CPS top-coding caps AGI at $6.26M — zero observations above $10M in any state #530

@PavelMakarchuk

Description

@PavelMakarchuk

Summary

An audit of the Enhanced CPS state datasets reveals a hard top-coding ceiling at $6,263,051 AGI across all 51 state datasets.
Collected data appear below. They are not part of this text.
-- ==== Sys2Proof/Machine/Dispatch.lean ====
section
/-! DEFINITION. The dispatcher: one arm per constructor of Instr, each a direct call of its meaning. -/

namespace Sys2Proof.Machine

def exec (i : Instr) (s : State) : Host.Outcome State Fault Refusal :=
  match i with
  | .add q gd ga gb => Sys2Proof.Machine.execAdd q gd ga gb s
  | .sub q gd ga gb => Sys2Proof.Machine.execSub q gd ga gb s
  | .and q gd ga gb => Sys2Proof.Machine.execAnd q gd ga gb s
  | .or q gd ga gb => Sys2Proof.Machine.execOr q gd ga gb s
  | .xor q gd ga gb => Sys2Proof.Machine.execXor q gd ga gb s
  | .andn q gd ga gb => Sys2Proof.Machine.execAndn q gd ga gb s
  | .sll q gd ga gb => Sys2Proof.Machine.execSll q gd ga gb s
  | .srl q gd ga gb => Sys2Proof.Machine.execSrl q gd ga gb s
  | .sra q gd ga gb => Sys2Proof.Machine.execSra q gd ga gb s
  | .min q gd ga gb => Sys2Proof.Machine.execMin q gd ga gb s
  | .max q gd ga gb => Sys2Proof.Machine.execMax q gd ga gb s
  | .minu q gd ga gb => Sys2Proof.Machine.execMinu q gd ga gb s
  | .maxu q gd ga gb => Sys2Proof.Machine.execMaxu q gd ga gb s
  | .addi q gd ga imm => Sys2Proof.Machine.execAddi q gd ga imm s
  | .andi q gd ga imm => Sys2Proof.Machine.execAndi q gd ga imm s
  | .ori q gd ga imm => Sys2Proof.Machine.execOri q gd ga imm s
  | .xori q gd ga imm => Sys2Proof.Machine.execXori q gd ga imm s
  | .slli q gd ga n => Sys2Proof.Machine.execSlli q gd ga n s
  | .srli q gd ga n => Sys2Proof.Machine.execSrli q gd ga n s
  | .srai q gd ga n => Sys2Proof.Machine.execSrai q gd ga n s
  | .mul q gd ga gb => Sys2Proof.Machine.execMul q gd ga gb s
  | .mulh q gd ga gb => Sys2Proof.Machine.execMulh q gd ga gb s
  | .mulhu q gd ga gb => Sys2Proof.Machine.execMulhu q gd ga gb s
  | .div q gd ga gb => Sys2Proof.Machine.execDiv q gd ga gb s
  | .divu q gd ga gb => Sys2Proof.Machine.execDivu q gd ga gb s
  | .rem q gd ga gb => Sys2Proof.Machine.execRem q gd ga gb s
  | .remu q gd ga gb => Sys2Proof.Machine.execRemu q gd ga gb s
  | .lui q gd imm => Sys2Proof.Machine.execLui q gd imm s
  | .addpc q gd imm => Sys2Proof.Machine.execAddpc q gd imm s
  | .sel q gd ga gb neg p => Sys2Proof.Machine.execSel q gd ga gb neg p s
  | .clz q gd ga => Sys2Proof.Machine.execClz q gd ga s
  | .popc q gd ga => Sys2Proof.Machine.execPopc q gd ga s
  | .cmp q pd cmb ga gb cond => Sys2Proof.Machine.execCmp q pd cmb ga gb cond s
  | .cmpImm q pd cmb ga imm cond => Sys2Proof.Machine.execCmpImm q pd cmb ga imm cond s
  | .br q off => Sys2Proof.Machine.execBr q off s
  | .call q off => Sys2Proof.Machine.execCall q off s
  | .jmp q gd ga imm => Sys2Proof.Machine.execJmp q gd ga imm s
  | .ldS8 q gd ga imm => Sys2Proof.Machine.execLdS8 q gd ga imm s
  | .ldZ8 q gd ga imm => Sys2Proof.Machine.execLdZ8 q gd ga imm s
  | .ldS16 q gd ga imm => Sys2Proof.Machine.execLdS16 q gd ga imm s
  | .ldZ16 q gd ga imm => Sys2Proof.Machine.execLdZ16 q gd ga imm s
  | .ldS32 q gd ga imm => Sys2Proof.Machine.execLdS32 q gd ga imm s
  | .ldZ32 q gd ga imm => Sys2Proof.Machine.execLdZ32 q gd ga imm s
  | .ld64 q gd ga imm => Sys2Proof.Machine.execLd64 q gd ga imm s
  | .st8 q gd ga imm => Sys2Proof.Machine.execSt8 q gd ga imm s
  | .st16 q gd ga imm => Sys2Proof.Machine.execSt16 q gd ga imm s
  | .st32 q gd ga imm => Sys2Proof.Machine.execSt32 q gd ga imm s
  | .st64 q gd ga imm => Sys2Proof.Machine.execSt64 q gd ga imm s
  | .fence q scope => Sys2Proof.Machine.execFence q scope s
  | .ldaZ8 q gd ga scope => Sys2Proof.Machine.execLdaZ8 q gd ga scope s
  | .ldaZ16 q gd ga scope => Sys2Proof.Machine.execLdaZ16 q gd ga scope s
  | .ldaZ32 q gd ga scope => Sys2Proof.Machine.execLdaZ32 q gd ga scope s
  | .lda64 q gd ga scope => Sys2Proof.Machine.execLda64 q gd ga scope s
  | .stl8 q gd ga scope => Sys2Proof.Machine.execStl8 q gd ga scope s
  | .stl16 q gd ga scope => Sys2Proof.Machine.execStl16 q gd ga scope s
  | .stl32 q gd ga scope => Sys2Proof.Machine.execStl32 q gd ga scope s
  | .stl64 q gd ga scope => Sys2Proof.Machine.execStl64 q gd ga scope s
  | .bar q scope => Sys2Proof.Machine.execBar q scope s
  | .atomAdd q gd ga gb scope wide => Sys2Proof.Machine.execAtomAdd q gd ga gb scope wide s
  | .atomAnd q gd ga gb scope wide => Sys2Proof.Machine.execAtomAnd q gd ga gb scope wide s
  | .atomOr q gd ga gb scope wide => Sys2Proof.Machine.execAtomOr q gd ga gb scope wide s
  | .atomXor q gd ga gb scope wide => Sys2Proof.Machine.execAtomXor q gd ga gb scope wide s
  | .atomMin q gd ga gb scope wide => Sys2Proof.Machine.execAtomMin q gd ga gb scope wide s
  | .atomMax q gd ga gb scope wide => Sys2Proof.Machine.execAtomMax q gd ga gb scope wide s
  | .atomSwap q gd ga gb scope wide => Sys2Proof.Machine.execAtomSwap q gd ga gb scope wide s
  | .atomCas q gd ga gb scope wide => Sys2Proof.Machine.execAtomCas q gd ga gb scope wide s
  | .clearw q ga gb scope => Sys2Proof.Machine.execClearw q ga gb scope s
  | .pres q gd ga scope => Sys2Proof.Machine.execPres q gd ga scope s
  | .cmdf q gd ga pos width => Sys2Proof.Machine.execCmdf q gd ga pos width s
  | .issue q qn ga gb => Sys2Proof.Machine.execIssue q qn ga gb s
  | .waitt q sel ga imm => Sys2Proof.Machine.execWaitt q sel ga imm s
  | .waitc q ga => Sys2Proof.Machine.execWaitc q ga s
  | .patch q gd ga gb => Sys2Proof.Machine.execPatch q gd ga gb s
  | .arm q gd ga => Sys2Proof.Machine.execArm q gd ga s
  | .lstat q gd ga => Sys2Proof.Machine.execLstat q gd ga s
  | .exit q ga => Sys2Proof.Machine.execExit q ga s
  | .exitx q ga => Sys2Proof.Machine.execExitx q ga s
  | .yield q gd => Sys2Proof.Machine.execYield q gd s
  | .wall q gd ga => Sys2Proof.Machine.execWall q gd ga s
  | .wqry q gd ga => Sys2Proof.Machine.execWqry q gd ga s
  | .stash q gd ga gb => Sys2Proof.Machine.execStash q gd ga gb s
  | .unstash q gd ga => Sys2Proof.Machine.execUnstash q gd ga s
  | .drain q gd ga => Sys2Proof.Machine.execDrain q gd ga s
  | .trap q => Sys2Proof.Machine.execTrap q s
  | .brk q => Sys2Proof.Machine.execBrk q s
  | .eret q => Sys2Proof.Machine.execEret q s
  | .mfcr q gd cr => Sys2Proof.Machine.execMfcr q gd cr s
  | .mtcr q cr ga => Sys2Proof.Machine.execMtcr q cr ga s
  | .asyncTrap => Sys2Proof.Machine.execAsyncTrap s
  | .loads h o => Sys2Proof.Machine.execLoads h o s
  | .stores h o => Sys2Proof.Machine.execStores h o s
  | .dims h d body => Sys2Proof.Machine.execDims h d body s
  | .gather h o => Sys2Proof.Machine.execGather h o s
  | .scatter h o => Sys2Proof.Machine.execScatter h o s
  | .scadd h o => Sys2Proof.Machine.execScadd h o s
  | .push h rsv n v => Sys2Proof.Machine.execPush h rsv n v s
  | .pushi h start inc n rsv => Sys2Proof.Machine.execPushi h start inc n rsv s
  | .mark h rsv kind count rsv2 level => Sys2Proof.Machine.execMark h rsv kind count rsv2 level s
  | .accrst h base n rsv => Sys2Proof.Machine.execAccrst h base n rsv s
  | .accrd h base n rsv => Sys2Proof.Machine.execAccrd h base n rsv s
  | .resume h rsv ctx => Sys2Proof.Machine.execResume h rsv ctx s
  | .copy h desc rsv => Sys2Proof.Machine.execCopy h desc rsv s
  | .copy2 h desc rsv => Sys2Proof.Machine.execCopy2 h desc rsv s
  | .fill h dst len space byte rsv => Sys2Proof.Machine.execFill h dst len space byte rsv s
  | .prefetch h o => Sys2Proof.Machine.execPrefetch h o s
  | .reside h o => Sys2Proof.Machine.execReside h o s
  | .evict h o => Sys2Proof.Machine.execEvict h o s
  | .cfgld h addr regions rsv => Sys2Proof.Machine.execCfgld h addr regions rsv s
  | .cfgldInband h addr port rsv words rsv2 => Sys2Proof.Machine.execCfgldInband h addr port rsv words rsv2 s
  | .sow h addr rsv => Sys2Proof.Machine.execSow h addr rsv s
  | .reap h addr rsv => Sys2Proof.Machine.execReap h addr rsv s
  | .drillrun h o => Sys2Proof.Machine.execDrillrun h o s
  | .bind h image stage dflt rsv => Sys2Proof.Machine.execBind h image stage dflt rsv s
  | .attn h desc rsv => Sys2Proof.Machine.execAttn h desc rsv s
  | .kvseq h desc node rsv => Sys2Proof.Machine.execKvseq h desc node rsv s
  | .kvapp h desc src count j rsv => Sys2Proof.Machine.execKvapp h desc src count j rsv s
  | .kvbias h table head clr rsv => Sys2Proof.Machine.execKvbias h table head clr rsv s
  | .jmark h desc rsv => Sys2Proof.Machine.execJmark h desc rsv s
  | .jcommit h desc rsv => Sys2Proof.Machine.execJcommit h desc rsv s
  | .jroll h desc mk n rsv => Sys2Proof.Machine.execJroll h desc mk n rsv s
  | .mma t => Sys2Proof.Machine.execMma t s
  | .mmaz t => Sys2Proof.Machine.execMmaz t s
  | .mvec t => Sys2Proof.Machine.execMvec t s
  | .mmac t => Sys2Proof.Machine.execMmac t s
  | .mdrn t => Sys2Proof.Machine.execMdrn t s
  | .spma t => Sys2Proof.Machine.execSpma t s
  | .spmb t => Sys2Proof.Machine.execSpmb t s
  | .matrixTokenComplete ap => Sys2Proof.Machine.execMatrixTokenComplete ap s
  | .matrixEp0ControlToken => Sys2Proof.Machine.execMatrixEp0ControlToken s
  | .drainQueueSend => Sys2Proof.Machine.execDrainQueueSend s
  | .accumulatorToken n => Sys2Proof.Machine.execAccumulatorToken n s
  | .nodeFire n => Sys2Proof.Machine.execNodeFire n s
  | .recvWaitTake n => Sys2Proof.Machine.execRecvWaitTake n s
  | .firingCommit n => Sys2Proof.Machine.execFiringCommit n s
  | .stopForward n => Sys2Proof.Machine.execStopForward n s
  | .stopAbsorb n li => Sys2Proof.Machine.execStopAbsorb n li s
  | .eosPropagate n => Sys2Proof.Machine.execEosPropagate n s
  | .drainRequestPropagate n => Sys2Proof.Machine.execDrainRequestPropagate n s
  | .mergeLoopClose n => Sys2Proof.Machine.execMergeLoopClose n s
  | .joinEos n => Sys2Proof.Machine.execJoinEos n s
  | .cfgPacketApply n => Sys2Proof.Machine.execCfgPacketApply n s
  | .cfgPacketForward n => Sys2Proof.Machine.execCfgPacketForward n s
  | .contextSwap r => Sys2Proof.Machine.execContextSwap r s
  | .linkTokenDelivery l => Sys2Proof.Machine.execLinkTokenDelivery l s
  | .creditReturn l => Sys2Proof.Machine.execCreditReturn l s
  | .zeroSlotPull l => Sys2Proof.Machine.execZeroSlotPull l s
  | .cmdPairAccept loader => Sys2Proof.Machine.execCmdPairAccept loader s
  | .commandComplete ctx num => Sys2Proof.Machine.execCommandComplete ctx num s
  | .noticeSend => Sys2Proof.Machine.execNoticeSend s
  | .headlandElementSend p => Sys2Proof.Machine.execHeadlandElementSend p s
  | .headlandTokenTake p => Sys2Proof.Machine.execHeadlandTokenTake p s
  | .extentReply p => Sys2Proof.Machine.execExtentReply p s
  | .expandReread p => Sys2Proof.Machine.execExpandReread p s
  | .regionLoad r => Sys2Proof.Machine.execRegionLoad r s
  | .drillTokenTake => Sys2Proof.Machine.execDrillTokenTake s
  | .drillVectorFire => Sys2Proof.Machine.execDrillVectorFire s
  | .drillOutputSend => Sys2Proof.Machine.execDrillOutputSend s
  | .apBlockStage a => Sys2Proof.Machine.execApBlockStage a s
  | .wallMoveComplete => Sys2Proof.Machine.execWallMoveComplete s
  | .stashLazyWriteBack range sector => Sys2Proof.Machine.execStashLazyWriteBack range sector s
  | .onceLocationFill pa size data => Sys2Proof.Machine.execOnceLocationFill pa size data s
  | .deferredReadRetry a => Sys2Proof.Machine.execDeferredReadRetry a s
  | .ticketSkip bank ix => Sys2Proof.Machine.execTicketSkip bank ix s
  | .faultRecordWrite => Sys2Proof.Machine.execFaultRecordWrite s
  | .fqheadWrite v => Sys2Proof.Machine.execFqheadWrite v s
  | .invalWrite v => Sys2Proof.Machine.execInvalWrite v s
  | .invalComplete => Sys2Proof.Machine.execInvalComplete s
  | .invalRead gd => Sys2Proof.Machine.execInvalRead gd s
  | .svcresContinue target => Sys2Proof.Machine.execSvcresContinue target s
  | .svcresAbort target => Sys2Proof.Machine.execSvcresAbort target s
  | .occrstWrite v => Sys2Proof.Machine.execOccrstWrite v s
  | .hintdropWrite v => Sys2Proof.Machine.execHintdropWrite v s
  | .quiescenceDetectorFire r => Sys2Proof.Machine.execQuiescenceDetectorFire r s
  | .watchdogFault ctx => Sys2Proof.Machine.execWatchdogFault ctx s
  | .lateEvent cls ctx past => Sys2Proof.Machine.execLateEvent cls ctx past s
  | .deadlineBudgetElapsed rec => Sys2Proof.Machine.execDeadlineBudgetElapsed rec s
  | .governorSample watts t0 t1 t2 t3 => Sys2Proof.Machine.execGovernorSample watts t0 t1 t2 t3 s
  | .admissionPass order => Sys2Proof.Machine.execAdmissionPass order s
  | .strandStart => Sys2Proof.Machine.execStrandStart s
  | .preemptionSaveDone rec => Sys2Proof.Machine.execPreemptionSaveDone rec s
  | .launchComplete rec => Sys2Proof.Machine.execLaunchComplete rec s
  | .powerUp => Sys2Proof.Machine.execPowerUp s
  | .mbFwgo => Sys2Proof.Machine.execMbFwgo s
  | .firmwareVerifyDone => Sys2Proof.Machine.execFirmwareVerifyDone s
  | .trainingDone ok => Sys2Proof.Machine.execTrainingDone ok s
  | .coreSelfTestDone core pass narrow => Sys2Proof.Machine.execCoreSelfTestDone core pass narrow s
  | .pcieFunctionReset => Sys2Proof.Machine.execPcieFunctionReset s
  | .mbArm v => Sys2Proof.Machine.execMbArm v s
  | .mbEnd v => Sys2Proof.Machine.execMbEnd v s
  | .mbCap v => Sys2Proof.Machine.execMbCap v s
  | .mbHfqhead v => Sys2Proof.Machine.execMbHfqhead v s
  | .mbInval v => Sys2Proof.Machine.execMbInval v s
  | .mbLink v => Sys2Proof.Machine.execMbLink v s
  | .mbAttest v => Sys2Proof.Machine.execMbAttest v s
  | .attestReportDone => Sys2Proof.Machine.execAttestReportDone s
  | .volenPortTrained port peer heard => Sys2Proof.Machine.execVolenPortTrained port peer heard s
  | .volenPortDown port => Sys2Proof.Machine.execVolenPortDown port s
  | .reservedEncoding codes => Sys2Proof.Machine.execReservedEncoding codes s
  | .fetchFault code addr => Sys2Proof.Machine.execFetchFault code addr s
  | .unassignedStreamOpcode h op body => Sys2Proof.Machine.execUnassignedStreamOpcode h op body s
  | .unassignedMatrixOperation op body => Sys2Proof.Machine.execUnassignedMatrixOperation op body s
  | .waitcTargetReached => Sys2Proof.Machine.execWaitcTargetReached s
  | .hostMemoryAccess pa size write data => Sys2Proof.Machine.execHostMemoryAccess pa size write data s
  | .remoteRequest port pa size write data => Sys2Proof.Machine.execRemoteRequest port pa size write data s
  | .numberExchange port peer heard => Sys2Proof.Machine.execNumberExchange port peer heard s
  | .powerLoss => Sys2Proof.Machine.execPowerLoss s
  | .bitError place word double => Sys2Proof.Machine.execBitError place word double s

end Sys2Proof.Machine
end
No state has a single observation above $10M, and only a handful have sparse records between $5M-$6.3M. This creates significant data quality issues for modeling policies that target high-income brackets (e.g., NY A05435 which raises rates on $5M-$25M and $25M+ brackets).

Impact

  • Bills targeting income above $10M or $25M have zero observations to model against
  • Revenue estimates for high-bracket policies are systematically understated
  • Example: NY A05435 estimates $120M revenue from the $5M+ bracket change, but captures zero impact from the $25M+ bracket change — the real revenue would be substantially higher

Audit methodology

For each state, loaded the Enhanced CPS dataset via Microsimulation, calculated adjusted_gross_income at the tax unit level, and counted raw records and weighted totals above $1M, $5M, $10M, and $25M thresholds.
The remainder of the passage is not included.